= Canadian Pork Council =

The Canadian Pork Council is a Canadian national trade association for the hog producers of the country. It is an industry trade group associated with the pork industry. The CPC represents over 7,000 farms in nine provinces.

==History==
In 1966, hog producers in Canada formed the Canadian Swine Council for the purpose of negotiating and developing a new pork grading system.

It was later renamed as the title reads.

The Council serves members "through its national and international policy advocacy efforts, as well as through the development and implementation of initiatives dealing with food safety, animal care, traceability, animal health, environmental management, international trade and nutrition."

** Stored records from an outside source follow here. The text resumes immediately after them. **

theorem StepEffect.keeps_memories_busy {s t : State} (h : StepEffect s t) (hb : s.busy = true) (ht : s.turn = .host)
    (hr : ¬ Resets s) : SameMemories s t := by
  cases h with
  | accept _ _ hidle => rw [hb] at hidle; cases hidle
  | overrun _ _ _ => exact sameMemories_recordError s .cmdOverrun
  | palette _ hw | rowWord _ hw | pixWord _ hw => cases isWindow_of_hostWrites_busy hw hb
  | softReset _ hreset | hardReset _ hreset => exact absurd hreset hr
  | engine hm _ => rw [hm.1] at ht; cases ht
  | quiet _ | clear _ _ | enables _ _ _ | width _ _ => exact sameMemories_of_eq rfl rfl rfl rfl rfl

/-! ### A word's byte lanes (20_memory.md R64) -/

theorem byteLane_toNat (v : Word) (n : Nat) : (v.extractLsb' n 8).toNat = v.toNat / 2 ^ n % 256 := by
  rw [BitVec.extractLsb'_toNat, Nat.shiftRight_eq_div_pow]

/-- Bit `b` of byte `i` of four bytes appended, the last one being byte 0. -/
theorem append_bytes_getLsbD (byte : Nat → Byte) {i b : Nat} (hi : i < 4) (hb : b < 8) :
    (byte 3 ++ byte 2 ++ byte 1 ++ byte 0).getLsbD (8 * i + b) = (byte i).getLsbD b := by
  simp only [BitVec.getLsbD_append]
  interval_cases i
  · rw [if_pos (by omega)]; simp
  · rw [if_neg (by omega), if_pos (by omega), show 8 * 1 + b - 8 = b by omega]
  · rw [if_neg (by omega), if_neg (by omega), if_pos (by omega), show 8 * 2 + b - 8 - 8 = b by omega]
  · rw [if_neg (by omega), if_neg (by omega), if_neg (by omega), show 8 * 3 + b - 8 - 8 - 8 = b by omega]

/-! ### The ROWBUF window (20_memory.md R65) -/

theorem rowByte_writeRowWord (s : State) (k : Nat) (v : Word) {i : Nat} (hi : i < 4) :
    (s.writeRowWord k v).rowByte (4 * k + i) = v.extractLsb' (8 * i) 8 := by
  unfold State.writeRowWord
  rw [rowByte_writeRowFrom, if_pos ⟨by omega, by simpa using hi⟩, Nat.add_sub_cancel_left]
  interval_cases i <;> rfl

theorem rowByte_writeRowWord_other (s : State) (k : Nat) (v : Word) {j : Nat} (hj : j < 4 * k ∨ 4 * k + 4 ≤ j) :
    (s.writeRowWord k v).rowByte j = s.rowByte j := by
  unfold State.writeRowWord
  rw [rowByte_writeRowFrom, if_neg]
  simp only [List.length_cons, List.length_nil]
  omega

theorem readLoc_writeRowWord (s : State) (k : Nat) (v : Word) :
    (s.writeRowWord k v).readLoc (.rowWord k) = v := by
  have hlane : ∀ i, i < 4 → (s.writeRowWord k v).rowByte (4 * k + i) = v.extractLsb' (8 * i) 8 :=
    fun i hi => rowByte_writeRowWord s k v hi
  have hlow : (s.writeRowWord k v).rowByte (4 * k) = v.extractLsb' 0 8 := hlane 0 (by decide)
  rw [State.readLoc, hlane 3 (by decide), hlane 2 (by decide), hlane 1 (by decide), hlow]
  exact append_byteLanes v

/-! ### The PIXBUF window (20_memory.md R66) -/

theorem readLoc_pixWord_toNat (s : State) (i : Nat) :
    (s.readLoc (.pixWord i)).toNat =
      (s.pixel i).b.toNat + 2 ^ 8 * (s.pixel i).g.toNat + 2 ^ 16 * (s.pixel i).r.toNat :=
  append_bytes_toNat 0#8 (s.pixel i).r (s.pixel i).g (s.pixel i).b

/-- The channels are stored from bits 23 to 0; bits 31 to 24 take no part. -/
theorem pixel_writePixWord_toNat (s : State) (i : Nat) (v : Word) :
    ((s.writePixWord i v).pixel i).b.toNat = v.toNat % 256 ∧
      ((s.writePixWord i v).pixel i).g.toNat = v.toNat / 2 ^ 8 % 256 ∧
      ((s.writePixWord i v).pixel i).r.toNat = v.toNat / 2 ^ 16 % 256 := by
  rw [pixel_writePixWord, if_pos rfl]
  simp only [pixelOfBits, BitVec.extractLsb'_toNat, Nat.shiftRight_eq_div_pow]
  omega

theorem readLoc_writePixWord_toNat (s : State) (i : Nat) (v : Word) :
    ((s.writePixWord i v).readLoc (.pixWord i)).toNat = v.toNat % 2 ^ 24 := by
  obtain ⟨hb, hg, hr⟩ := pixel_writePixWord_toNat s i v
  rw [readLoc_pixWord_toNat, hb, hg, hr]
  omega

/-! ### The PALETTE window (20_memory.md R67) -/

theorem readLoc_palette_toNat (s : State) (k : Nat) :
    (s.readLoc (.palette k)).toNat =
      (s.palEntry k).b.toNat + 2 ^ 8 * (s.palEntry k).g.toNat + 2 ^ 16 * (s.palEntry k).r.toNat +
        2 ^ 24 * (s.palEntry k).rsv.toNat :=
  append_bytes_toNat (s.palEntry k).rsv (s.palEntry k).r (s.palEntry k).g (s.palEntry k).b

theorem readLoc_writePalWord (s : State) (k : Nat) (v : Word) : (s.writePalWord k v).readLoc (.palette k) = v := by
  rw [State.readLoc, palEntry_writePalWord, if_pos rfl]
  exact append_byteLanes v

/-- The bytes are stored as RSV, R, G, B from the high byte down. -/
theorem palEntry_writePalWord_toNat (s : State) (k : Nat) (v : Word) :
    ((s.writePalWord k v).palEntry k).b.toNat = v.toNat % 256 ∧
      ((s.writePalWord k v).palEntry k).g.toNat = v.toNat / 2 ^ 8 % 256 ∧
      ((s.writePalWord k v).palEntry k).r.toNat = v.toNat / 2 ^ 16 % 256 ∧
      ((s.writePalWord k v).palEntry k).rsv.toNat = v.toNat / 2 ^ 24 := by
  have := v.isLt
  rw [palEntry_writePalWord, if_pos rfl]
  exact ⟨(byteLane_toNat v 0).trans (by rw [Nat.pow_zero, Nat.div_one]), byteLane_toNat v 8, byteLane_toNat v 16,
    (byteLane_toNat v 24).trans (Nat.mod_eq_of_lt (by omega))⟩

theorem valid_writePalWord_same (s : State) {k : Nat} (v : Word) (hk : k < 256) :
    (s.writePalWord k v).valid k = true := by
  rw [valid_writePalWord, decide_eq_true ⟨hk, rfl⟩, Bool.or_true]

/-- A write leaves the other entries and their flags as they were. -/
theorem writePalWord_other (s : State) {k j : Nat} (v : Word) (hj : j ≠ k) :
    (s.writePalWord k v).palEntry j = s.palEntry j ∧ (s.writePalWord k v).valid j = s.valid j := by
  rw [palEntry_writePalWord, valid_writePalWord, if_neg hj.symm, decide_eq_false fun h => hj h.2.symm, Bool.or_false]
  exact ⟨rfl, rfl⟩

end Sys2Proof.Machine

namespace Sys2Proof.Proofs

open Sys2Proof.Machine Sys2Proof.Claims

/-- Settles O42: by the kinds of step; a write reaches no window while BUSY = 1, and an overrun records an error alone. -/
theorem pendingCommandSeesSteadyMemories : Obligations.PendingCommandSeesSteadyMemories :=
  fun _ _ h hb ht hr => (step_effect h).keeps_memories_busy hb ht hr

/-- Settles O49: an access is refused exactly when it reaches nothing, by the ranges of the map. -/
theorem busErrorsExactly : Obligations.BusErrorsExactly := by
  refine ⟨fun s off bytes v ho => ⟨?_, busWrite_isError v⟩, fun s off bytes v ho => ?_⟩
  · rw [busRead_isError, target_eq_none, locationAt_eq_none ho]
    simp only [or_assoc]
  · have ht : s.target off bytes = none := target_eq_none.mpr (.inr (.inr (.inl (locationAt_beyond ho))))
    exact ⟨busRead_refused ht, busWrite_refused v ht⟩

During the COVID-19 pandemic, hog producers were unhappy due to closed slaughterhouses and closed restaurants, and lost money on every animal they sold. Human cases of COVID-19 disease "at American pork-processing plants, including in South Dakota and Iowa, have temporarily closed facilities and slashed the number of hogs being processed every day by an estimated 60,000." A finishing pig that commanded $180 in January 2020 is now worth around $130. The producers want reinstated the federal government subsidy called the "set-aside program, which compensates producers for feeding the animals they hold back (from the slaughterhouses) a maintenance diet. The program was first implemented during the BSE crisis" of 25 years before.